-- EXERCISE INPUT follows --

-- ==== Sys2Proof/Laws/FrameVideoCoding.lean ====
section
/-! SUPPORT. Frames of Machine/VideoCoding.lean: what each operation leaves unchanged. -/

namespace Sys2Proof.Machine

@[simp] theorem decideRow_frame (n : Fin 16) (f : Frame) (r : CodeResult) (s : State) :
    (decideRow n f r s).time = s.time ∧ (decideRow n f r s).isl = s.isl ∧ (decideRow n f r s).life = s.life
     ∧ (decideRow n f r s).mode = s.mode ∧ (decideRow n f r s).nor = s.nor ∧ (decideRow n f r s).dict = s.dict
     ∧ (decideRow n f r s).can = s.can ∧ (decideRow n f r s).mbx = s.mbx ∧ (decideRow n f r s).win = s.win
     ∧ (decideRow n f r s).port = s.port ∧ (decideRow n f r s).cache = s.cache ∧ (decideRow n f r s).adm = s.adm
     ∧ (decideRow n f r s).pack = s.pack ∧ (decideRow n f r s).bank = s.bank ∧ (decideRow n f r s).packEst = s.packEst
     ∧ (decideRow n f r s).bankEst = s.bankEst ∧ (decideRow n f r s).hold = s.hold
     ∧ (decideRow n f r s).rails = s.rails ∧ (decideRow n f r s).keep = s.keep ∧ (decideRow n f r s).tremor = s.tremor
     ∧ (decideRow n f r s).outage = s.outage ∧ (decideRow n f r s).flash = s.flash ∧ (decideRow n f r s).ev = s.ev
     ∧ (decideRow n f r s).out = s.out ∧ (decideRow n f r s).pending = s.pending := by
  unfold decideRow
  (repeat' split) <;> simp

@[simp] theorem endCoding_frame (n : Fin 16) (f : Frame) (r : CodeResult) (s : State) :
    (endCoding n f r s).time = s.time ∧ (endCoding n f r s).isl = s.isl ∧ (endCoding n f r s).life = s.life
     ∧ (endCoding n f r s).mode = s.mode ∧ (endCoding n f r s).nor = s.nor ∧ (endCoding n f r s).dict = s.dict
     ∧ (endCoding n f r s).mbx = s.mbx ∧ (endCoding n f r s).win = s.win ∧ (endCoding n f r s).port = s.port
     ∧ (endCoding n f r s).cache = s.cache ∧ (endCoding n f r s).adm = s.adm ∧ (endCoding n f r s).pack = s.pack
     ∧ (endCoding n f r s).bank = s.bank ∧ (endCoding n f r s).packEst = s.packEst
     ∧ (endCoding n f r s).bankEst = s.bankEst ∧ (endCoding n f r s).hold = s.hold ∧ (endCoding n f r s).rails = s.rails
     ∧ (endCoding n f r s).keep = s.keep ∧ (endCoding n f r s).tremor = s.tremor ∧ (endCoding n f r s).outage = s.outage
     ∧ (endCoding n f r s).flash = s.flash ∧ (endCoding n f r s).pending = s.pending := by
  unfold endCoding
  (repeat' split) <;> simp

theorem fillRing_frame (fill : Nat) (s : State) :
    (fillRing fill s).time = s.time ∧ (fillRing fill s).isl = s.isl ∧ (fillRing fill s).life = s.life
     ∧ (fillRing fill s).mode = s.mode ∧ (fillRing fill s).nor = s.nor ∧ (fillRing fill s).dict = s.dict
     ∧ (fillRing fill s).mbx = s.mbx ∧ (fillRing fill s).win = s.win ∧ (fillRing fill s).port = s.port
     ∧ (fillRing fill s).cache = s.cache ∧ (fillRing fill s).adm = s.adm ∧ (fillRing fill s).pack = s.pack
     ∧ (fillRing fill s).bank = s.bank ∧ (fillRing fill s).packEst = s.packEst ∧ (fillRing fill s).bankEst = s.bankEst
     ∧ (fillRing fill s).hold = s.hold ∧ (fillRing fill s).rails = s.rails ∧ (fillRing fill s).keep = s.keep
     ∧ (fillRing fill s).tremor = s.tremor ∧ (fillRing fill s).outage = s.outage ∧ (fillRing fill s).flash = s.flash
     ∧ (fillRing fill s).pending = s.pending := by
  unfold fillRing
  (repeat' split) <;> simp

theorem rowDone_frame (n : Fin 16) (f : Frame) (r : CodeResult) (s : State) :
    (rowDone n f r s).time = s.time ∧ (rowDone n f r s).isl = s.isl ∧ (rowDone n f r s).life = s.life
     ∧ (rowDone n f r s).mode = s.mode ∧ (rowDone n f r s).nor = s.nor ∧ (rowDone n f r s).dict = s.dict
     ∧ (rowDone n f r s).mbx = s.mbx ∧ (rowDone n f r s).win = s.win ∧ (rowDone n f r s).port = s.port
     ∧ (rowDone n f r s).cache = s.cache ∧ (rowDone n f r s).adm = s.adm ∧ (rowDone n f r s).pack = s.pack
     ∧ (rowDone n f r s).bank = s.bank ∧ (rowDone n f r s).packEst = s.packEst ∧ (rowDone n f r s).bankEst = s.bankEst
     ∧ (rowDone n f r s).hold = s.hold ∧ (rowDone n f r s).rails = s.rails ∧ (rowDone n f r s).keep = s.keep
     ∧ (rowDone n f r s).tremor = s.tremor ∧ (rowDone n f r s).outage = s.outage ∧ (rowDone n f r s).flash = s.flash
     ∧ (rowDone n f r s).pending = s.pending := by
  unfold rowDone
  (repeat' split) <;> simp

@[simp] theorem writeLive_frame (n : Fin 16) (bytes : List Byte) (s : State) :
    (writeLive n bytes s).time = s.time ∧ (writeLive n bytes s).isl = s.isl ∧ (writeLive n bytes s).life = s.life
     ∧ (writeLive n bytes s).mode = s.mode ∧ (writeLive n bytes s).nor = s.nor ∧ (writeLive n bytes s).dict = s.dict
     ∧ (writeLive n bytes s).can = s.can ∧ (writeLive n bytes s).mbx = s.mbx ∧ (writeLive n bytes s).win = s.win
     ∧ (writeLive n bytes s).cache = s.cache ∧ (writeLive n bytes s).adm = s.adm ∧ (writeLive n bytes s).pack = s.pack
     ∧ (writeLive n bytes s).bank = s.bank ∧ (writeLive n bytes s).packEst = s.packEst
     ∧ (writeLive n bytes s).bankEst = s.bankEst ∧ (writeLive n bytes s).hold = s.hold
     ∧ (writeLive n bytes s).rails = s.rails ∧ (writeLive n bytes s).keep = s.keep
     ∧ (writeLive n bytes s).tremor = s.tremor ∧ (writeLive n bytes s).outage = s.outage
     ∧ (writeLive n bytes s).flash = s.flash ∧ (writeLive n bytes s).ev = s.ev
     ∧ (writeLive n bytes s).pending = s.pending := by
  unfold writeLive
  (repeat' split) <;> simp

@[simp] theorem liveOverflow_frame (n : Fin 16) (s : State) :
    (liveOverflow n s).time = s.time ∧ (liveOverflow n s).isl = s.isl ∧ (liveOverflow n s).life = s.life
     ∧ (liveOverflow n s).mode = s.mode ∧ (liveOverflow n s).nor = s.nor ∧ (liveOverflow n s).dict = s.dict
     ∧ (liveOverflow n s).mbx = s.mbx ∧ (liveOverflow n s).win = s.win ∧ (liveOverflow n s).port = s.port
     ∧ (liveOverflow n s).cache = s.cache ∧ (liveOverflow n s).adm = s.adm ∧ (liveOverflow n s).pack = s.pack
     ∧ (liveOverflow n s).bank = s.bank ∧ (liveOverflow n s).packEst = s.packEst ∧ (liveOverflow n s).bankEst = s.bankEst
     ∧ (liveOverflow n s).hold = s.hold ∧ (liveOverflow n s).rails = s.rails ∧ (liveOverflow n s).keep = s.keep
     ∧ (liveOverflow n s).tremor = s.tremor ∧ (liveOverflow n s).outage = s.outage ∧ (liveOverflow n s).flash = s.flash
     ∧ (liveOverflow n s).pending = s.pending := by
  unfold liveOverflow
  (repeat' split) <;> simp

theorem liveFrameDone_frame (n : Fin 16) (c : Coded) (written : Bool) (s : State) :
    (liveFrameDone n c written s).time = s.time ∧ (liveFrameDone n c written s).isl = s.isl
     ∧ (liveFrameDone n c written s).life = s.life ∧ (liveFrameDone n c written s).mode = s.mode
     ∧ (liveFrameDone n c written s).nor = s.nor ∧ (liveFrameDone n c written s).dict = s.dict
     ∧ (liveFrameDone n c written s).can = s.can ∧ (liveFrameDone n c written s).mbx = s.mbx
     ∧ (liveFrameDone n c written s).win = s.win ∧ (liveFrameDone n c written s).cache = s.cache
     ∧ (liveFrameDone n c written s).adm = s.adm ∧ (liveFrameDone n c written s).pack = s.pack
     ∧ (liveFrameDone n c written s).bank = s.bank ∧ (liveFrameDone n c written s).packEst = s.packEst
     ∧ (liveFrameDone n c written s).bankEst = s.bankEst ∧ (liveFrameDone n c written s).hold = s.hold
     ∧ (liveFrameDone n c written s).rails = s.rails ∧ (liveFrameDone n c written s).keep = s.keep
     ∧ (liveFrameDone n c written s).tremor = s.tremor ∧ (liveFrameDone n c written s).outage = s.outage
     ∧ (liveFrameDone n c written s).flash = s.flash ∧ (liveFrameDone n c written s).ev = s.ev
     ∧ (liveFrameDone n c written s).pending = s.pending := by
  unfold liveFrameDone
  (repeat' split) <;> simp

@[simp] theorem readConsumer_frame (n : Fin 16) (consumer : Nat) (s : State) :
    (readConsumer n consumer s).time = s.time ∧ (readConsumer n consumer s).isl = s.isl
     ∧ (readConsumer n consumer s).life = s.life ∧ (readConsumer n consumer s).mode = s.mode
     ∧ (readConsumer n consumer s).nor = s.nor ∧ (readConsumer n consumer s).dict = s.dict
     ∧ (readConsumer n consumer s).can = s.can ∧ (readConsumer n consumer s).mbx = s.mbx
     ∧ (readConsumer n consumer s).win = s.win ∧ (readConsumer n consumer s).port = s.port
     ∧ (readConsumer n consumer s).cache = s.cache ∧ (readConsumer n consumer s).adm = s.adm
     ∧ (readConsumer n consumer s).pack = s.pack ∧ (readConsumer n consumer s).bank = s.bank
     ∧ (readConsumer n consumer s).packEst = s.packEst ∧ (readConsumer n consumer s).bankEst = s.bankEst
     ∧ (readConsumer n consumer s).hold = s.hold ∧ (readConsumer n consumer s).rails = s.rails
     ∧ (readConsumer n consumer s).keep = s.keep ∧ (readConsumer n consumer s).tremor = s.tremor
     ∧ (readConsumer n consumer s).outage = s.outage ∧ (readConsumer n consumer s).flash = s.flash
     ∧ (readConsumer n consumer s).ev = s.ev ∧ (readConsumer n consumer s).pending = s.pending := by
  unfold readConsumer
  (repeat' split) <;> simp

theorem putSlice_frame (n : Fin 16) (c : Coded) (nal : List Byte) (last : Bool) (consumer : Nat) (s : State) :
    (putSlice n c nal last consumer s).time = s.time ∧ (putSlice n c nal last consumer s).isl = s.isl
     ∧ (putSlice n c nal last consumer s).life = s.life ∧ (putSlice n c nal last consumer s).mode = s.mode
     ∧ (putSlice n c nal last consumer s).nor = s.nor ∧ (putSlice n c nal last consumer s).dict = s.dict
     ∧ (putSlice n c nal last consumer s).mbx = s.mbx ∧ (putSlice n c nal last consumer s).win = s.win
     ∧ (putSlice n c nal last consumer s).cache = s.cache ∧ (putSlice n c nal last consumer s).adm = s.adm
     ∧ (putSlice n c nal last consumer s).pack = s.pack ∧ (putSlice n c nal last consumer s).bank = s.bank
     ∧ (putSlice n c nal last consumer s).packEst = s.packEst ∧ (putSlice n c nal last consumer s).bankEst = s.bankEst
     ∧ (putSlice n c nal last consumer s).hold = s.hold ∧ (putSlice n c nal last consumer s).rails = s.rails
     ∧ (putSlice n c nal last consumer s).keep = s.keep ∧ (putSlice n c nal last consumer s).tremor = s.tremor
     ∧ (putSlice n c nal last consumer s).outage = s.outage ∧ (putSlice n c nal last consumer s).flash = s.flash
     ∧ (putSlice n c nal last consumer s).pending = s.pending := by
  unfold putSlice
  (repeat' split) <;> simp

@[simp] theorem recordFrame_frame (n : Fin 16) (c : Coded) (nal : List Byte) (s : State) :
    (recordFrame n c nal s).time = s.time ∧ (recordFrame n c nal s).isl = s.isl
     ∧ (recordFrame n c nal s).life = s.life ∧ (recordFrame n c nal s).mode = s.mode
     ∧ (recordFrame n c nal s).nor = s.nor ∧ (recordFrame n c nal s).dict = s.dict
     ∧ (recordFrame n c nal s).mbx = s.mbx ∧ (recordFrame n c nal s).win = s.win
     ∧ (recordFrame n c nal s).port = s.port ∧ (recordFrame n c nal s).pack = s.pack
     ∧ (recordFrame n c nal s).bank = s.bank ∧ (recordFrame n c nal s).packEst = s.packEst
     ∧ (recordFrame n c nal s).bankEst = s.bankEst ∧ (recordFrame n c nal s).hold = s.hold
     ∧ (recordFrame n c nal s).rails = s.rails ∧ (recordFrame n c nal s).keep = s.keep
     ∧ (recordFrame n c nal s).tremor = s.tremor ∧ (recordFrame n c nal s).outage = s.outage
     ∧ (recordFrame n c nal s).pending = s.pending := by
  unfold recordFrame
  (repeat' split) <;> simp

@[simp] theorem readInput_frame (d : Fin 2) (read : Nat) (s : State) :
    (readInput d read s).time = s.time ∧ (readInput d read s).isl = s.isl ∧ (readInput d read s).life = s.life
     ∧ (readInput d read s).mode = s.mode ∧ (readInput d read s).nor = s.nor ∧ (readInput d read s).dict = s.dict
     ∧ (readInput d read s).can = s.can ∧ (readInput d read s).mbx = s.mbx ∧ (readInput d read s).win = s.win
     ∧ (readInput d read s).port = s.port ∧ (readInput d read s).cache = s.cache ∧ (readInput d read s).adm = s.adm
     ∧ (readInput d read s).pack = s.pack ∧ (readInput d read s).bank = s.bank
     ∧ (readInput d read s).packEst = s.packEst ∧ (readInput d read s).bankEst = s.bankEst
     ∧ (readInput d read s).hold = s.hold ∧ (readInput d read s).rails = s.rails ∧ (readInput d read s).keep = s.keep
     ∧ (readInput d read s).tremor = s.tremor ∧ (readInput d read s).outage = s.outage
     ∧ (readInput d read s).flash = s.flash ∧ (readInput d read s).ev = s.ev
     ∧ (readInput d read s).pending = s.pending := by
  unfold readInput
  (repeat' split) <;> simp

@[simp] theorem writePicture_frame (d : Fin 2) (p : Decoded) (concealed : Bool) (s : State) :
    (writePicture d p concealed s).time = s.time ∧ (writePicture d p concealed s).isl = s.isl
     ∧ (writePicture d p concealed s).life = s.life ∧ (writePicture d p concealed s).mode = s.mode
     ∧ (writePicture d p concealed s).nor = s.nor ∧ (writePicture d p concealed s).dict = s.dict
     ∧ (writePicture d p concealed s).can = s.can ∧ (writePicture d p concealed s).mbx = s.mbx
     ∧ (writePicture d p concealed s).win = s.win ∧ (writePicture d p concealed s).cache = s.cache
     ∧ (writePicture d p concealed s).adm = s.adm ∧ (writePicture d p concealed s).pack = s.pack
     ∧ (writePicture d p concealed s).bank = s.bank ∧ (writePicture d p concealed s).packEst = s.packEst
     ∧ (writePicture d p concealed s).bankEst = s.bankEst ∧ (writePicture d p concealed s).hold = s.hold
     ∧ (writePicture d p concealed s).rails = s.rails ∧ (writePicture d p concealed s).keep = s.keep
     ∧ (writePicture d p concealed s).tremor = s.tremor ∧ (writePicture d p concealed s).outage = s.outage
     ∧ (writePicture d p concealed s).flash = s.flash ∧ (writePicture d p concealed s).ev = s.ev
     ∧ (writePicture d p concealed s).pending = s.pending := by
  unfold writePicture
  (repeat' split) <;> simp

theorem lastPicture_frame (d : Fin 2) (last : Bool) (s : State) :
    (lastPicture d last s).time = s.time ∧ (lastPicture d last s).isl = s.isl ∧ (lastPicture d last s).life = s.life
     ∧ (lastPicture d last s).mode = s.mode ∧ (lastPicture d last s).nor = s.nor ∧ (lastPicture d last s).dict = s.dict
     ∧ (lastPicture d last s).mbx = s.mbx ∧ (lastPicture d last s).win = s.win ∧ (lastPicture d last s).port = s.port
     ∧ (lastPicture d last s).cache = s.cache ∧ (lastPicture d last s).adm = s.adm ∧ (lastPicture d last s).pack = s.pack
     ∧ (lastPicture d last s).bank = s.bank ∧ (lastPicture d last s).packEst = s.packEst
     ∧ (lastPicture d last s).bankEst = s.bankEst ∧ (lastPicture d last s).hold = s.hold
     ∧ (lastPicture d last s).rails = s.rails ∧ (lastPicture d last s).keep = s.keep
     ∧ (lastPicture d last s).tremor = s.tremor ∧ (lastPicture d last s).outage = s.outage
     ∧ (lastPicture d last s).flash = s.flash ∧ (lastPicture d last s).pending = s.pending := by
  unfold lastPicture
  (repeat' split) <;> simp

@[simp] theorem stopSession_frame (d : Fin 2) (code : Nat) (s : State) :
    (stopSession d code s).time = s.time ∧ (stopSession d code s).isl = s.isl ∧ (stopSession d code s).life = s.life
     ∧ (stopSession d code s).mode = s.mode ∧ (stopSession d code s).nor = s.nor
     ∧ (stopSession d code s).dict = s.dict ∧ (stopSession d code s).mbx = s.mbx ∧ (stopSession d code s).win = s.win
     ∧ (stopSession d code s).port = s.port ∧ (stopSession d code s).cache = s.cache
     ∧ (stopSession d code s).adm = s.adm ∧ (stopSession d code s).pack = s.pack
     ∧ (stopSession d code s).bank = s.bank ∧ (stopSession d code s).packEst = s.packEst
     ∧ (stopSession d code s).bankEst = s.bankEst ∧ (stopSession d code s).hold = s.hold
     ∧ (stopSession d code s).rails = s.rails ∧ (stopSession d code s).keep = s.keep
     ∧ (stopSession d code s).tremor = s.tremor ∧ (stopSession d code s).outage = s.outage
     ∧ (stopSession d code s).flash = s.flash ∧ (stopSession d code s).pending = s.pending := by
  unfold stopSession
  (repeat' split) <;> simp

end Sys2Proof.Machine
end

-- EXERCISE INPUT concluded --
-- EXERCISE INPUT follows --

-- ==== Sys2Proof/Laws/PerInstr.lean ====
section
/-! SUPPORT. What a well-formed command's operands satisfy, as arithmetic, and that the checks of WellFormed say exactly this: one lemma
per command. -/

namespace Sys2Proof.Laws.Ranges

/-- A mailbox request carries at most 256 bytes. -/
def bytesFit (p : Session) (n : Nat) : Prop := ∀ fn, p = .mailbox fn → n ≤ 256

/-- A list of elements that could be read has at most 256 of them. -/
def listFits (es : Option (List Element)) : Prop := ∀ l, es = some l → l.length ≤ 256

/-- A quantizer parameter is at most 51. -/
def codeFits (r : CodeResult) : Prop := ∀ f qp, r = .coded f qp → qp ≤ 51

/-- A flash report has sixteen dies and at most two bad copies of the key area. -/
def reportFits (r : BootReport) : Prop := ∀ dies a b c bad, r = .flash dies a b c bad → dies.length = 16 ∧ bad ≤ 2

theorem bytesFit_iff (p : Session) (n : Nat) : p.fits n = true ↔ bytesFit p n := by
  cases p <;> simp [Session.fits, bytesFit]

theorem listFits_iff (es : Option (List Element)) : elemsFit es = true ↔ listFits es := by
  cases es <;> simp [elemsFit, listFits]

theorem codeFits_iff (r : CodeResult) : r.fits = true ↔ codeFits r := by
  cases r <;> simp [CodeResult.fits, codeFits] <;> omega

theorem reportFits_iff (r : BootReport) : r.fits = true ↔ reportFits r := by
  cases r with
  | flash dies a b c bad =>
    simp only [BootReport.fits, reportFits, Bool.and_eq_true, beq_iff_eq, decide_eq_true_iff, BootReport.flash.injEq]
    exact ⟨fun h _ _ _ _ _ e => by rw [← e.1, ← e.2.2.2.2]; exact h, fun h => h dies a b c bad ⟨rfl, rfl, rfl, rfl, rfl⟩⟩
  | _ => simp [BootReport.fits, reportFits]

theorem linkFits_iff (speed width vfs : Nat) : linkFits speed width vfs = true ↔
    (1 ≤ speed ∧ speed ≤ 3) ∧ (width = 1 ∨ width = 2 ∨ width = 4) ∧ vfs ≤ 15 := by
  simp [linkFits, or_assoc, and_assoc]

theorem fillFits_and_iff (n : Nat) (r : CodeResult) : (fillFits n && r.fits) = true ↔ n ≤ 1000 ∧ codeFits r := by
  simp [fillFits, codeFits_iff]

-- EXERCISE INPUT concluded --
-- EXERCISE INPUT follows --

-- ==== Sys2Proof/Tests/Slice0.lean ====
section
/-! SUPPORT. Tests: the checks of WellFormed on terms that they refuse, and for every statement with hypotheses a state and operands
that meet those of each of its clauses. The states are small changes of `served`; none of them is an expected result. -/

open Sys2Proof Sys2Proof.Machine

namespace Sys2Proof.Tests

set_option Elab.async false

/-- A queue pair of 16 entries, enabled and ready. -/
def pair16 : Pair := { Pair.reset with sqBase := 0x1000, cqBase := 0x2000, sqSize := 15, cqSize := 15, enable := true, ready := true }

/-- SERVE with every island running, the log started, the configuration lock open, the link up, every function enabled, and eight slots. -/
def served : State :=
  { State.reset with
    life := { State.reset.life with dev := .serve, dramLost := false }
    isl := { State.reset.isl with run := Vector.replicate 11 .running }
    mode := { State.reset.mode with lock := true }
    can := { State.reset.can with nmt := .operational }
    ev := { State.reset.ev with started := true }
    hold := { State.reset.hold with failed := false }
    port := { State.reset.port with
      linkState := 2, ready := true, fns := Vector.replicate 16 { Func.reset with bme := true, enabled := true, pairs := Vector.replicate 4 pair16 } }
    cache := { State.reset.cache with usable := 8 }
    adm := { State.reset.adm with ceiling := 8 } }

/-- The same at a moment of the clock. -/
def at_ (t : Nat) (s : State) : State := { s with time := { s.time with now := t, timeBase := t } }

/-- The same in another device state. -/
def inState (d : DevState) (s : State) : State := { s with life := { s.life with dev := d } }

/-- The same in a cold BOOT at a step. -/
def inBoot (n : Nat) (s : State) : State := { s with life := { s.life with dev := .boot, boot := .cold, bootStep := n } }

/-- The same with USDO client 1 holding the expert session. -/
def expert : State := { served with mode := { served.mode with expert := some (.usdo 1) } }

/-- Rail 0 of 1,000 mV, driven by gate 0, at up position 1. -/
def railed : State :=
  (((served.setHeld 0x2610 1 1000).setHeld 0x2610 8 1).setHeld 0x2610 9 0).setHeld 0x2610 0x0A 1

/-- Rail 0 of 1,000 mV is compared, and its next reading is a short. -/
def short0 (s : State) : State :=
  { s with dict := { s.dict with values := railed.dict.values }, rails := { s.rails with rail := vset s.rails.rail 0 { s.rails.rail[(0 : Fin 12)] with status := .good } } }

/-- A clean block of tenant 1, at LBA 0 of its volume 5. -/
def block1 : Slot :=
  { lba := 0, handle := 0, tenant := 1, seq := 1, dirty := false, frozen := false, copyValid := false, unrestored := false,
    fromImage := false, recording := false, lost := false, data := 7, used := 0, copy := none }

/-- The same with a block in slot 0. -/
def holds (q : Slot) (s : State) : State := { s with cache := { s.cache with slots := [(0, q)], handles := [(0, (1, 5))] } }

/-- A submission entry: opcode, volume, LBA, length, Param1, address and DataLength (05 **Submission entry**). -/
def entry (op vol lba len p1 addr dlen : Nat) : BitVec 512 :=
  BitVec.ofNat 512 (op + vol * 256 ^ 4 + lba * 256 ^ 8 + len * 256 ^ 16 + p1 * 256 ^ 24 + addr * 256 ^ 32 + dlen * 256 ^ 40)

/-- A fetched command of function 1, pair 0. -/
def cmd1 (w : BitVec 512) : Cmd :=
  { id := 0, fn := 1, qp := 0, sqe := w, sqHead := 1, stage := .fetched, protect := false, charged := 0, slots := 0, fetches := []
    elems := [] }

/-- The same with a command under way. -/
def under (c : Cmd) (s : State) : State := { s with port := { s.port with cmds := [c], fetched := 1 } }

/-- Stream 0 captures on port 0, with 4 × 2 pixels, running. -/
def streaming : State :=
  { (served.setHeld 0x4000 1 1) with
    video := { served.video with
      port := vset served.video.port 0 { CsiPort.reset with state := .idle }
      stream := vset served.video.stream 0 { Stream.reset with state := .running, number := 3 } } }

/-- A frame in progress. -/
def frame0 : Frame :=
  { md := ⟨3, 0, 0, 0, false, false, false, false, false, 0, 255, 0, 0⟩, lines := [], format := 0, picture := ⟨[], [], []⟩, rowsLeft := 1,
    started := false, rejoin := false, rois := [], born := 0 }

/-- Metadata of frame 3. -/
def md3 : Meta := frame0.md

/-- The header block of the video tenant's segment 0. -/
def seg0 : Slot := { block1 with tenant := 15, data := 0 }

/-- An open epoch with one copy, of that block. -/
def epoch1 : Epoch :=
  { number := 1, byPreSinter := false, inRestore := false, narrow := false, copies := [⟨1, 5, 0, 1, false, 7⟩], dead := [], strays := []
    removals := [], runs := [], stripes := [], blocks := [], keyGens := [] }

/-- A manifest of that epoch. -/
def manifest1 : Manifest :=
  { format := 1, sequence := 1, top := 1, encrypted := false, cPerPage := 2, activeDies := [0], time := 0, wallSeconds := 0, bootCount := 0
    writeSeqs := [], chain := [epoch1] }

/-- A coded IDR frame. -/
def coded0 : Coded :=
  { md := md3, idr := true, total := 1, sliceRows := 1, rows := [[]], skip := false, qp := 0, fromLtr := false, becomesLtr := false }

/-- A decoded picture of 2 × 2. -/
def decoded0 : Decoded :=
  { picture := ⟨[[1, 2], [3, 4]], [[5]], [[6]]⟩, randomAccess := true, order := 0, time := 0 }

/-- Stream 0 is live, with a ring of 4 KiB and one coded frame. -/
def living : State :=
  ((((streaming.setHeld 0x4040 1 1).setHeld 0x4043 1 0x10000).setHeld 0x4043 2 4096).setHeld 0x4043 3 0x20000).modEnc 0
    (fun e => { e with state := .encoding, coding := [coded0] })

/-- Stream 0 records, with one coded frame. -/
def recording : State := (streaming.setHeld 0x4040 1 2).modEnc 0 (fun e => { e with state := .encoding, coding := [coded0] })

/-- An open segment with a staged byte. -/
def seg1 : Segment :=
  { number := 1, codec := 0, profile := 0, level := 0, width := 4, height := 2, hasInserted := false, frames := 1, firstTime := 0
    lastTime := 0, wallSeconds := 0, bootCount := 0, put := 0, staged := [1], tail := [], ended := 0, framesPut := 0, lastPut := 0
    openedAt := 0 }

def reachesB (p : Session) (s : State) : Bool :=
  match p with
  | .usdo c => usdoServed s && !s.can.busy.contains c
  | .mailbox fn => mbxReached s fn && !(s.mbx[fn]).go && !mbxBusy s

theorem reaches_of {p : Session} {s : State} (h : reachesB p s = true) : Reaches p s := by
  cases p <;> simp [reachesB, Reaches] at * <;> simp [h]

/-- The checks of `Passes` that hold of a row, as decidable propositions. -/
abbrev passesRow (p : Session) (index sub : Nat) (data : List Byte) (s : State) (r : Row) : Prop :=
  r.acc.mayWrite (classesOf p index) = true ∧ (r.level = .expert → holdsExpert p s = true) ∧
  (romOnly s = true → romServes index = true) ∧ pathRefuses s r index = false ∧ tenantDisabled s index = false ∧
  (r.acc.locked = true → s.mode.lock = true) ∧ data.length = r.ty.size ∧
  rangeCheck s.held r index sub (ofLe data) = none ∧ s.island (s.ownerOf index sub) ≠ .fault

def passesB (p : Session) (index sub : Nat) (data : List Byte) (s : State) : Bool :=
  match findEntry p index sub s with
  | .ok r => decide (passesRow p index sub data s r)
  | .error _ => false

-- EXERCISE INPUT concluded --

WHAT YOU SHOULD DO: All that is wanted is a faithful reproduction of the line above with "beq_iff_eq, decide_eq_true_iff, BootReport.flash.injEq]", the line with "simp [fillFits, codeFits_iff]", and every line in between.

EXERCISE SOLUTION:
    simp only [BootReport.fits, reportFits, Bool.and_eq_true, beq_iff_eq, decide_eq_true_iff, BootReport.flash.injEq]
    exact ⟨fun h _ _ _ _ _ e => by rw [← e.1, ← e.2.2.2.2]; exact h, fun h => h dies a b c bad ⟨rfl, rfl, rfl, rfl, rfl⟩⟩
  | _ => simp [BootReport.fits, reportFits]

theorem linkFits_iff (speed width vfs : Nat) : linkFits speed width vfs = true ↔
    (1 ≤ speed ∧ speed ≤ 3) ∧ (width = 1 ∨ width = 2 ∨ width = 4) ∧ vfs ≤ 15 := by
  simp [linkFits, or_assoc, and_assoc]

theorem fillFits_and_iff (n : Nat) (r : CodeResult) : (fillFits n && r.fits) = true ↔ n ≤ 1000 ∧ codeFits r := by
  simp [fillFits, codeFits_iff]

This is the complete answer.